Myanmar

Q&A: Peaceful Tourism U Thet Lwin Toh

Q&A: Peaceful Tourism U Thet Lwin Toh


As a founding member and current chairman of the Union of Myanmar Tourism Associations, U Thet Lwin Toh has witnessed many changes in the tourism industry over the years. He first started a travel agency company in 1993 offering pilgrimage tours in India, Nepal, Sri Lanka and Thailand and quickly became a pioneer of outbound tour operators. Drawing on his 25 years of experience, he discusses the difficulties facing Myanmar’s tourism industry and his hopes and aspirations for the future.

Tourism has dropped by 20-30% in the last year; what’s the forecast for the upcoming season?

Compared to last year, the drop in arrivals this year is not as severe as more tourists from the East are arriving. Chinese tourists increased by 36%, Korean tourists increased by 12%, and Japanese tourists increased by 2%. This is because they already issued the visa on October 1st. But this is volume tourism, and our country needs value tourism. That is from Western countries. Our goal is the sustainable tourism of the future. Today’s western market fell as much as 40-50% on the day. Eastern tourism is good in the short term, while Western tourism is long-term. Our State Councilor understands this too.

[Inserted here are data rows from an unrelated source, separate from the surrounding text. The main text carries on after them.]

-- ==== Sys2Proof/Machine/Tables.lean ====
section
/-! DEFINITION. TABLE_WRITE: the commits to the region table (R63 to R66), the remap table (R9 to R11) and the edit
page (R134). -/

namespace Sys2Proof.Machine

/-! ### Region commits -/

/-- The staged region entry as a checked entry of class `cls`; the reference count is kept (R66). -/
def StagedRegion.toRegion (g : StagedRegion) (cls : RefreshClass) (refCount : Nat) : Region where
  enabled := g.enabled
  bank := g.bank
  firstGroup := g.firstGroup
  groupCount := g.groupCount
  readPermit := g.readPermit
  writePermit := g.writePermit
  cls := cls
  refCount := refCount

/-- The staged range is one the table can hold (R63, order 1). -/
def StagedRegion.rangeValid (g : StagedRegion) : Bool :=
  g.firstGroup ≤ 127 && 1 ≤ g.groupCount && g.groupCount ≤ 128 && g.firstGroup + g.groupCount ≤ 128

/-- The staged entry is enabled and meets another enabled entry of its bank (R64). -/
def StagedRegion.overlapsOther (t : Vector Region 16) (i : Fin 16) (g : StagedRegion) : Bool :=
  g.enabled && allRegions.any fun j =>
    j != i && (t.get j).enabled && (t.get j).bank == g.bank &&
      rangesIntersect g.firstGroup g.groupCount (t.get j).firstGroup (t.get j).groupCount

/-- The commit would take an entry in use from its requests (R65). -/
def StagedRegion.busy (e : Region) (g : StagedRegion) (cls : RefreshClass) : Bool :=
  e.refCount != 0 &&
    (!g.enabled || g.bank != e.bank || g.firstGroup != e.firstGroup || g.groupCount != e.groupCount || cls == .off)

/-- The class of some group of bank `b` differs between two tables (R66). -/
def classChanged (old new : Vector Region 16) (b : BankId) : Bool :=
  (List.range 129).any fun g => classOf old b g != classOf new b g

/-- A commit of `new` over the entry `old` wakes the old entry's rows from OFF: the class changes to RETAIN or HALF, or the
entry is disabled (R68). An entry that stays enabled under OFF and is moved or resized wakes none: the groups it gives up
without their retirement are refreshed as their class decides (R68's table, R121). -/
def Region.wakes (old new : Region) : Bool := old.cls == .off && !(new.enabled && new.cls == .off)

/-- An accepted region commit: the entry is replaced, the rows of an entry woken from OFF become undefined, whether or not
the pointer has passed them (R68, 11.7), and each bank with a reclassified group gets a retirement check (R66). DEDUCED
(log 32): where the commit leaves unretained the group at the pointer of a critical bank, the check retires it at once as
R119 and R120 give; R124 and R125 say that a critical bank retires nothing before its REFRESH, for a pointer whose group
needs one, and R113 has either order of such a commit and an expiry end with the same debt, where at debt 8 the check first
makes room for the expiry's unit and the expiry first drops it
(log 32 names the other case in which the orders differ). -/
def State.commitRegion (s : State) (i : Fin 16) (e : Region) : State :=
  let old := s.regions.get i
  let t := s.modRegion i fun _ => e
  let u := { t with dram := t.dram.forgetGroups fun b g => old.wakes e && old.covers b g }
  allBanks.foldl (fun u b => if classChanged s.regions t.regions b then u.retirementCheck b else u) u

/-- TABLE_WRITE with the region table selected (R63). -/
def State.writeRegion (s : State) : State :=
  let g := stagedRegion s.host.stage
  if h : s.host.tableIndex.toNat ≤ 15 then
    let i : Fin 16 := ⟨s.host.tableIndex.toNat, by omega⟩
    match RefreshClass.ofCode g.clsCode with
    | none => s.setResult .badValue
    | some cls =>
      if !g.rangeValid then s.setResult .badValue
      else if g.overlapsOther s.regions i then s.setResult .overlap
      else if g.busy (s.regions.get i) cls then s.setResult .regionBusy
      else (s.commitRegion i (g.toRegion cls (s.regions.get i).refCount)).setResult .ok
  else s.setResult .badValue

/-! ### Remap commits -/

/-- A valid entry other than `i` that meets `f` (R10). -/
def otherRemap (t : Vector RemapEntry 8) (i : Fin 8) (f : RemapEntry → Bool) : Bool :=
  allRemap.any fun j => j != i && (t.get j).valid && f (t.get j)

/-- The bank is OPENING or OPEN with `row` as its logical open row (R10, R11). -/
def State.rowHeldOpen (s : State) (b : BankId) (row : Fin 2048) : Bool := (s.banks.get b).openRow? == some row

/-- The checks of an add or a replacement (R10). -/
def State.addRefusal (s : State) (i : Fin 8) (e : RemapEntry) : Option Result :=
  if otherRemap s.remap i fun o => o.bank == e.bank && o.faultyRow == e.faultyRow then some .duplicate
  else if otherRemap s.remap i fun o => o.bank == e.bank && o.spare == e.spare then some .spareInUse
  else if s.rowHeldOpen e.bank e.faultyRow then some .rowOpen
  else none

/-- The check of a removal and of a replacement's current fields (R11). -/
def State.removeRefusal (s : State) (old : RemapEntry) : Option Result :=
  if s.rowHeldOpen old.bank old.faultyRow then some .rowOpen else none

/-- What refuses an edit, by its class (R9). -/
def State.remapRefusal (s : State) (i : Fin 8) (e : RemapEntry) : Option Result :=
  let old := s.remap.get i
  if !old.valid && !e.valid then none
  else if !old.valid then s.addRefusal i e
  else if !e.valid then s.removeRefusal old
  else if e = old then none
  else
    match s.addRefusal i e with
    | some r => some r
    | none => s.removeRefusal old

/-- The scheduler state lets remap edits through: STOPPED or HELD (R9, order 1). -/
def SchedState.remapEditable : SchedState → Bool
  | .stopped => true
  | .held => true
  | _ => false

/-- What an accepted edit stores: the staged fields. A removal leaves the entry invalid; whether its other fields are
then the staged ones (R9) or the entry's own (R11) is open, since the two rules disagree (log 20). -/
def remapStored (old staged : RemapEntry) : RemapEntry :=
  if old.valid && !staged.valid then
    { (if Config.removalStoresStaged then staged else old) with valid := false }
  else staged

/-- An entry gives back its faulty row, by a removal or by a replacement that names another row (R12). DESIGN CHOICE (log 30):
the row's own contents are undefined where its group has had no REFRESH under RETAIN or HALF since the entry was added. -/
def State.returnRow (s : State) (i : Fin 8) (e : RemapEntry) : State :=
  { s with
    dram := if s.history.unrefreshed.get i then s.dram.forgetRow e.bank e.faultyRow.val else s.dram
    history := { s.history with unrefreshed := put s.history.unrefreshed i false } }

/-- An entry leaves its spare row, whose contents are in doubt until the next REFRESH of group 128 (R12, log 30). -/
def State.leaveSpare (s : State) (e : RemapEntry) : State :=
  { s with
    history := { s.history with freed := put s.history.freed e.bank (put (s.history.freed.get e.bank) e.spare true) } }

/-- An entry takes its spare row (R12). DESIGN CHOICE (log 30): the contents of a spare that an entry has left are undefined
where group 128 has had no REFRESH since, as R12's first bullet says; R12's last paragraph has the contents of a free spare
last for as long as the part stays out of STOPPED. -/
def State.takeSpare (s : State) (e : RemapEntry) : State :=
  { s with
    dram := if (s.history.freed.get e.bank).get e.spare then s.dram.forgetRow e.bank (2048 + e.spare.val) else s.dram
    history := { s.history with freed := put s.history.freed e.bank (put (s.history.freed.get e.bank) e.spare false) } }

/-- The entry begins to stand in for its faulty row: what the row holds lasts if its group is refreshed (R12). -/
def State.coverRow (s : State) (i : Fin 8) : State :=
  { s with history := { s.history with unrefreshed := put s.history.unrefreshed i true } }

/-- An entry leaves both its rows (R12). -/
def State.leaveRows (s : State) (i : Fin 8) (e : RemapEntry) : State := (s.returnRow i e).leaveSpare e

/-- An entry takes both its rows (R12). -/
def State.takeRows (s : State) (i : Fin 8) (e : RemapEntry) : State := (s.takeSpare e).coverRow i

/-- Both entries are valid and stand in for the same faulty row. -/
def RemapEntry.sameRow (old new : RemapEntry) : Bool :=
  old.valid && new.valid && old.bank == new.bank && old.faultyRow == new.faultyRow

/-- What an accepted edit does to rows: a removal leaves them, an add takes them, a replacement does the one and then the
other; a store does neither. A replacement that keeps the bank and the faulty row touches the two spares alone: the faulty
row stays covered, with what it has held since the add (R9, R12). -/
def State.editRows (s : State) (i : Fin 8) (e : RemapEntry) : State :=
  let old := s.remap.get i
  if old.valid && e = old then s
  else if old.sameRow e then (s.leaveSpare old).takeSpare e
  else
    let t := if old.valid then s.leaveRows i old else s
    if e.valid then t.takeRows i e else t

/-- TABLE_WRITE with the remap table selected (R9). -/
def State.writeRemap (s : State) : State :=
  let g := stagedRemap s.host.stage
  if !s.mode.sched.remapEditable then s.setResult .notHeld
  else if h : s.host.tableIndex.toNat ≤ 7 ∧ g.faultyRow ≤ 2047 then
    let i : Fin 8 := ⟨s.host.tableIndex.toNat, by omega⟩
    let e : RemapEntry := { valid := g.valid, bank := g.bank, faultyRow := ⟨g.faultyRow, by omega⟩, spare := g.spare }
    match s.remapRefusal i e with
    | some r => s.setResult r
    | none => { s.editRows i e with remap := put s.remap i (remapStored (s.remap.get i) e) }.setResult .ok
  else s.setResult .badValue

/-! ### Page fields -/

/-- TABLE_WRITE with a page selected (R134). Table select 3 names the run page. -/
def State.writePage (s : State) : State :=
  match s.mode.sched with
  | .drainSwitch _ => s.setResult .busy
  | _ =>
    if s.host.tableSelect = 3 then s.setResult .badValue
    else
      match s.editPage.withField s.host.tableIndex.toNat (s.host.stage.get 0).toNat with
      | none => s.setResult .badValue
      | some page => { s with mode := { s.mode with pages := put s.mode.pages s.editSelect page } }.setResult .ok

/-! ### The command -/

/-- TABLE_WRITE commits the stage to the object that table select and table index name at the moment it is taken
(R166). -/
def State.tableWrite (s : State) : State :=
  if s.host.tableSelect = 0 then s.writeRegion
  else if s.host.tableSelect = 1 then s.writeRemap
  else s.writePage

/-- TABLE_WRITE_REGION (R63). The table select decides which table the command reaches (R166, log 12). -/
def execTableWriteRegion (s : State) : Host.Outcome State Fault Refusal := s.live State.tableWrite

/-- TABLE_WRITE_REMAP (R9). The table select decides which table the command reaches (R166, log 12). -/
def execTableWriteRemap (s : State) : Host.Outcome State Fault Refusal := s.live State.tableWrite

/-- TABLE_WRITE_PAGE (R134). The table select decides which table the command reaches (R166, log 12). -/
def execTableWritePage (s : State) : Host.Outcome State Fault Refusal := s.live State.tableWrite

end Sys2Proof.Machine
end

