-- ==== Sys2Proof/Machine/Reset.lean ====
section
/-! DEFINITION. The RESET input (R175). -/

namespace Sys2Proof.Machine

/-- Every block at its power-on values. What is not the part's is kept: the PRST lines, which are the clients', the
commands that wait and the count of free values (log 7). -/
def State.powerOn (s : State) (asserted : Bool) : State :=
  { State.reset with
    resetAsserted := asserted
    ports := s.ports.map fun k => .powerOn k.prst
    freeCount := s.freeCount
    pending := s.pending }

/-- RESET is asserted: every block takes and holds its power-on values. RESET is deasserted: windows begin from them
(R175). A deassertion where RESET is not asserted is no change of the line. -/
def State.resetLine (s : State) (asserted : Bool) : State :=
  if asserted then s.powerOn true else if s.resetAsserted then s.powerOn false else s

/-- POWER_ON_RESET (R175). -/
def execPowerOnReset (asserted : Bool) (s : State) : Host.Outcome State Fault Refusal := .next (s.resetLine asserted)

end Sys2Proof.Machine
end

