/-- The four port queues are sound, and the five queues are empty in STOPPED and INIT. -/
def State.QueuesSound (s : State) : Prop := (∀ p, (s.ports.get p).QueueSound) ∧ s.IdleStatesEmpty

/-- The host queue holds one QUEUED record of length 1 for each QUEUED slot and no other, under the slot's number as
tag (R38, R44). -/
structure State.HostQueueSound (s : State) : Prop where
  ofSlot : ∀ r ∈ s.hostQueue, ∃ k : SlotId,
    r.origin = .slot k ∧ r.tag.val = k.val ∧ (s.host.slots.get k).state = .queued
  queued : ∀ r ∈ s.hostQueue, r.state = .queued ∧ r.length = 1 ∧ r.burstsDone = 0 ∧ r.word.isSome = true
  tagsDistinct : (s.hostQueue.map Record.tag).Nodup
  ofQueued : ∀ k : SlotId, (s.host.slots.get k).state = .queued → ∃ r ∈ s.hostQueue, r.origin = .slot k

/-! ### Laws of the banks -/

/-- A bank's pin count is non-zero only while it is OPEN, and equals the number of ACTIVE records on the bank; every
ACTIVE record on it names its open row (R71). -/
def State.PinLaw (s : State) : Prop :=
  ∀ b, (s.banks.get b).pins = s.activeOn b ∧
    ((s.banks.get b).pins ≠ 0 → (s.banks.get b).isOpen = true) ∧
    ∀ r ∈ s.outstanding, r.isActive = true → r.bank = b → (s.banks.get b).openRow? = some r.row

/-- The close pending mark stands only on a bank that is OPENING or OPEN (R88). -/
def State.MarksSound (s : State) : Prop :=
  ∀ b, (s.banks.get b).closePending = true → (s.banks.get b).openRow?.isSome = true

/-- Each region's reference count is the number of outstanding requests whose region field names it (R62). -/
def State.CountLaw (s : State) : Prop :=
  ∀ i, (s.regions.get i).refCount = s.outstanding.countP fun r => r.region == i

/-! ### Laws of refresh, credit and events -/

/-- Every bank's debt lies between -4 and 8, and its pointer names a group (R110). -/
def State.AccountsInRange (s : State) : Prop :=
  ∀ b, -4 ≤ (s.account b).debt ∧ (s.account b).debt ≤ 8 ∧ (s.account b).pointer ≤ 128

/-- A bank whose debt is positive has at its pointer a group that needs a real refresh (R120). -/
def State.PointersNeedRefresh (s : State) : Prop :=
  ∀ b, 0 < (s.account b).debt → s.pointerNeedsRefresh b = true

/-- A bank whose debt has reached 8 has no ACTIVE record (R48, R80). -/
def State.CriticalBanksFree (s : State) : Prop :=
  ∀ b, 8 ≤ (s.account b).debt → ∀ r ∈ s.outstanding, r.isActive = true → r.bank ≠ b

/-- Conditioning is under way in INIT and in no other state, with fewer than 32 refreshes while it counts (R126,
R128, R129). -/
def State.ConditioningSound (s : State) : Prop :=
  (s.mode.sched = .init ↔ s.refresh.conditioning ≠ .idle) ∧
    ∀ n, s.refresh.conditioning = .conditioning n → n < 32

/-- The credit count lies between 0 and the run page's CREDIT_CAPACITY (R93). -/
def State.CreditInRange (s : State) : Prop := s.credit.count ≤ s.runPage.creditCapacity

/-- The queue holds at most 16 records, a queue of 16 has OVERFLOW as its newest, and every OVERFLOW count is 1 to 255
(R152, R155). -/
structure EventQueue.Sound (q : EventQueue) : Prop where
  atMostSixteen : q.records.length ≤ 16
  sixteenth : q.records.length = 16 → ∃ n, q.records.getLast? = some (.overflow n)
  counts : ∀ n, .overflow n ∈ q.records → 1 ≤ n ∧ n ≤ 255

/-! ### All of them -/

/-- The laws together: a safe run stays within them. -/
structure State.Sound (s : State) : Prop where
  memory : s.dram.wf = true
  pages : s.PagesSound
  runPage : s.RunPageValid
  ranges : s.RegionsInRange
  regions : s.RegionsDisjoint
  remap : s.RemapLaw
  rows : s.RowsTranslated
  queues : s.QueuesSound
  hostQueue : s.HostQueueSound
  pins : s.PinLaw
  marks : s.MarksSound
  counts : s.CountLaw
  accounts : s.AccountsInRange
  pointers : s.PointersNeedRefresh
  critical : s.CriticalBanksFree
  conditioning : s.ConditioningSound
  credit : s.CreditInRange
  events : s.events.Sound

end Sys2Proof.Machine
end

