/-! ### Client link ports -/

/-- Disabling an ENABLED port finishes every request of it FLUSHED, oldest first, with its DONE; the region counts and the
pins they held fall, and a drain they held up completes. On another port the setting alone changes (2.5). The
notices leave in the window of the write, whose state is `u`: in a window begun since the last decision those of the window
before have left, and where the last window begun still waits for its decision, that window runs (2.4, 2.5; the sender's
word, log 2). -/
def Obligations.PortDisableFlushes : Prop :=
  ∀ (s : State) (p : PortId) (next : Bool), s.Released →
    let u := s.inWindow next
    (next = true → s.decided = true →
      u = { s with
        decided := false
        ports := s.ports.map fun k =>
          { k with messageTaken := false, outbound := [], outboundLast := k.outbound } }) ∧
    (next = false ∨ s.decided = false → u = s) ∧
    ((s.ports.get p).state = .enabled →
      ∃ t, exec (.portDisable p next) s = .next t ∧
        t = { u with
          host := { s.host with portSelect := p }
          ports := put u.ports p
            { u.ports.get p with
              enabled := false
              queue := []
              outbound := (u.ports.get p).outbound ++
                (s.ports.get p).queue.map fun r => .done r.tag .flushed r.burstsDone r.preempted }
          regions := t.regions
          banks := t.banks
          mode := t.mode
          events := t.events } ∧
        s.CountsLowered t (s.ports.get p).queue ∧ s.PinsLowered t (s.ports.get p).queue ∧ s.Settled t) ∧
    ((s.ports.get p).state ≠ .enabled →
      exec (.portDisable p next) s =
        .next { u with
          host := { s.host with portSelect := p }
          ports := put u.ports p { u.ports.get p with enabled := false } })

/-- PRST asserted on a port that is ENABLED or DISABLED: IN_RESET, every request finished with no notice and no event of its
own; on a port IN_RESET nothing changes. PRST deasserted: the port is in the state its setting names (2.6). -/
def Obligations.PrstSilencesPort : Prop :=
  ∀ (s : State) (p : PortId),
    ((s.ports.get p).prst = false →
      ∃ t, exec (.prstAssert p) s = .next t ∧
        t = { s with
          ports := put s.ports p { s.ports.get p with prst := true, queue := [] }
          regions := t.regions
          banks := t.banks
          mode := t.mode
          events := t.events } ∧
        (t.ports.get p).state = .inReset ∧
        s.CountsLowered t (s.ports.get p).queue ∧ s.PinsLowered t (s.ports.get p).queue ∧ s.Settled t) ∧
    ((s.ports.get p).prst = true → exec (.prstAssert p) s = .next s) ∧
    ∃ t, exec (.prstDeassert p) s = .next t ∧
      t = { s with ports := put s.ports p { s.ports.get p with prst := false } } ∧
      (t.ports.get p).state = if (s.ports.get p).enabled = true then .enabled else .disabled

/-- A REQUEST that passes every check is filed at the tail of its port's queue with the next stamp, its region counts it,
and ACCEPT is sent (2.2, 3.1). The window the frame arrives in is the sender's word (log 2); `u` is the state in it. -/
def Obligations.RequestFiled : Prop :=
  ∀ (s : State) (p : PortId) (frame : Arrival) (r : RequestFields) (i : Fin 16),
    let u := s.atArrival frame
    s.Released → frame.metPrst = false → (s.ports.get p).state = .enabled → (u.ports.get p).messageTaken = false →
    parseFrame frame.bytes = .request r → s.AdmitsClients → (∀ q ∈ (s.ports.get p).queue, q.tag ≠ r.tag) →
    (s.ports.get p).queue.length < 8 → r.firstBurst.val + r.length ≤ 64 →
    s.RegionsDisjoint → (s.regions.get i).covers r.bank (r.row.val / 16) = true → (s.regions.get i).cls ≠ .off →
    (s.regions.get i).permits (.port p) r.kind = true →
    exec (.request p frame) s =
      .next { u with
        ports := put u.ports p
          { u.ports.get p with
            messageTaken := true
            queue := (s.ports.get p).queue ++
              [{ origin := .port p, tag := r.tag, kind := r.kind, bank := r.bank, row := r.row,
                 firstBurst := r.firstBurst, word := none, length := r.length, region := i, stamp := s.stamp,
                 state := .queued, burstsDone := 0, age := 0, preempted := false, data := none }]
            outbound := (u.ports.get p).outbound ++ [.accept r.tag] }
        stamp := s.stamp + 1
        regions := put s.regions i { s.regions.get i with refCount := (s.regions.get i).refCount + 1 } }
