/-! ### setResult -/

@[simp] theorem State.setResult_resetAsserted (r : Result) : (s.setResult r).resetAsserted = s.resetAsserted := rfl
@[simp] theorem State.setResult_ports (r : Result) : (s.setResult r).ports = s.ports := rfl
@[simp] theorem State.setResult_hostQueue (r : Result) : (s.setResult r).hostQueue = s.hostQueue := rfl
@[simp] theorem State.setResult_stamp (r : Result) : (s.setResult r).stamp = s.stamp := rfl
@[simp] theorem State.setResult_regions (r : Result) : (s.setResult r).regions = s.regions := rfl
@[simp] theorem State.setResult_remap (r : Result) : (s.setResult r).remap = s.remap := rfl
@[simp] theorem State.setResult_banks (r : Result) : (s.setResult r).banks = s.banks := rfl
@[simp] theorem State.setResult_refresh (r : Result) : (s.setResult r).refresh = s.refresh := rfl
@[simp] theorem State.setResult_credit (r : Result) : (s.setResult r).credit = s.credit := rfl
@[simp] theorem State.setResult_arbiter (r : Result) : (s.setResult r).arbiter = s.arbiter := rfl
@[simp] theorem State.setResult_mode (r : Result) : (s.setResult r).mode = s.mode := rfl
@[simp] theorem State.setResult_events (r : Result) : (s.setResult r).events = s.events := rfl
@[simp] theorem State.setResult_bus (r : Result) : (s.setResult r).bus = s.bus := rfl
@[simp] theorem State.setResult_dram (r : Result) : (s.setResult r).dram = s.dram := rfl
@[simp] theorem State.setResult_history (r : Result) : (s.setResult r).history = s.history := rfl
@[simp] theorem State.setResult_decided (r : Result) : (s.setResult r).decided = s.decided := rfl
@[simp] theorem State.setResult_freeCount (r : Result) : (s.setResult r).freeCount = s.freeCount := rfl
@[simp] theorem State.setResult_pending (r : Result) : (s.setResult r).pending = s.pending := rfl

@[simp] theorem State.setResult_slots (r : Result) : (s.setResult r).host.slots = s.host.slots := rfl
@[simp] theorem State.setResult_result (r : Result) : (s.setResult r).host.result = r := rfl
@[simp] theorem State.setResult_detail (r : Result) : (s.setResult r).host.detail = 0 := rfl

/-! ### notify -/

@[simp] theorem State.notify_resetAsserted (p : PortId) (n : Notice) : (s.notify p n).resetAsserted = s.resetAsserted := rfl
@[simp] theorem State.notify_host (p : PortId) (n : Notice) : (s.notify p n).host = s.host := rfl
@[simp] theorem State.notify_hostQueue (p : PortId) (n : Notice) : (s.notify p n).hostQueue = s.hostQueue := rfl
@[simp] theorem State.notify_stamp (p : PortId) (n : Notice) : (s.notify p n).stamp = s.stamp := rfl
@[simp] theorem State.notify_regions (p : PortId) (n : Notice) : (s.notify p n).regions = s.regions := rfl
@[simp] theorem State.notify_remap (p : PortId) (n : Notice) : (s.notify p n).remap = s.remap := rfl
@[simp] theorem State.notify_banks (p : PortId) (n : Notice) : (s.notify p n).banks = s.banks := rfl
@[simp] theorem State.notify_refresh (p : PortId) (n : Notice) : (s.notify p n).refresh = s.refresh := rfl
@[simp] theorem State.notify_credit (p : PortId) (n : Notice) : (s.notify p n).credit = s.credit := rfl
@[simp] theorem State.notify_arbiter (p : PortId) (n : Notice) : (s.notify p n).arbiter = s.arbiter := rfl
@[simp] theorem State.notify_mode (p : PortId) (n : Notice) : (s.notify p n).mode = s.mode := rfl
@[simp] theorem State.notify_events (p : PortId) (n : Notice) : (s.notify p n).events = s.events := rfl
@[simp] theorem State.notify_bus (p : PortId) (n : Notice) : (s.notify p n).bus = s.bus := rfl
@[simp] theorem State.notify_dram (p : PortId) (n : Notice) : (s.notify p n).dram = s.dram := rfl
@[simp] theorem State.notify_history (p : PortId) (n : Notice) : (s.notify p n).history = s.history := rfl
@[simp] theorem State.notify_decided (p : PortId) (n : Notice) : (s.notify p n).decided = s.decided := rfl
@[simp] theorem State.notify_freeCount (p : PortId) (n : Notice) : (s.notify p n).freeCount = s.freeCount := rfl
@[simp] theorem State.notify_pending (p : PortId) (n : Notice) : (s.notify p n).pending = s.pending := rfl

What do you think Myanmar can do to repair its bad reputation among western tourists?

Their image of Myanmar has changed over the past four years. It used to be known as the Land of the Ladies, but today it is known for human rights violations and, in the case of Rakhine State, a genocidal state. We need more aggressive media outreach. But our government doesn’t respond fast enough, they don’t have transparency. Tourism is a very sensitive industry. There was the saffron revolution in 2007 and Cyclone Nargis in 2008, but it was worse than those events.

What are the plans to make Yangon more attractive to tourists?

There are many scenic spots in Myanmar besides Yangon, but there is only Shwedagon Pagoda in Yangon.Tourists need places for sightseeing, shopping and leisure, as well as entertainment and leisure
night life. Another scenic spot in Yangon, last year introduced the Mingalabar Balloon of Kandawgyi Lake, which can have a panoramic view of Yangon.We had to close it for the monsoon but
We’re reinvesting in more efficient balloons. It will be done soon. We also planned a Lantern Festival, which was like a miniature Disneyland. The project has been approved and will start before Christmas and run until the end of March. We also want night markets and Sunday markets, every country has something like that. San Francisco has a farmers market, Japan has a hundred-yen market, but not here. Tourists need to find a place to go after eating. We intend to use Shwedagon Pagoda Road as a market space. For the Sunday market, we want Pansodan to be a closed road market. Sellers are very important, if you have a good seller, you will have a good buyer.

Are these new night and Sunday markets publicly or privately funded?

This is a very important question. YCDC can do short-term festivals, but they cannot manage long-term ones. We would like to appoint an operations management company for this space. They can rent the venue and pay taxes to YCDC, they will have to manage everything like organization, security and cleaning.

What is your opinion on the renovation plan of the secretariat?

For the secretariat, we need more decoration and attractiveness. We need a museum that commemorates the last gathering of our martyrs. There should be a good library and a coffee shop or bar with some evening entertainment. It’s a unique place, but some conservatives are against preserving it. But this is the wrong way. We should close the roads outside for booksellers on Sundays and have antique peddlers too. Like Le Rambla in Barcelona, ​​it’s not just for tourists, but for locals as well.

how is the current situation Bagan’s UNESCO application?

I am also a member of the Bagan Management Council. We finalized our masterplan last September and made a proposal to UNESCO.Last month, UNESCO inspectors
bagan. Bagan is acceptable for the time being, but there are many issues with the local community and the hotel. They don’t want anyone to live in the area anymore, but we’ve argued about it. Our goal is “Living Bagan”; we want to preserve the existing hotel.

what is your hope The future of tourism in Yangon?

We want people to spend more time in Yangon, it should be greener; it should be a smart and clean city. People’s mentality is also very important. People’s mentality has become very selfish and aggressive instead of kind. I am ashamed of my people. Tourism is for everyone; everyone can make money traveling. Today, the NLD government tries to bring peace, but business development is out of the question. Business is booming, everyone eats and sleeps well, and the world is peaceful. Today, the reason we fight is because of poverty, especially in rural areas. In minority areas, we should focus on education and community tourism. We should be there to promote tourism and bring in clean tourism dollars. It will unleash their smuggling, narcotics business and trafficking business. That is our dream; peaceful tourism. I also tried to explain this to Aung San Suu Kyi – but she was under a lot of pressure.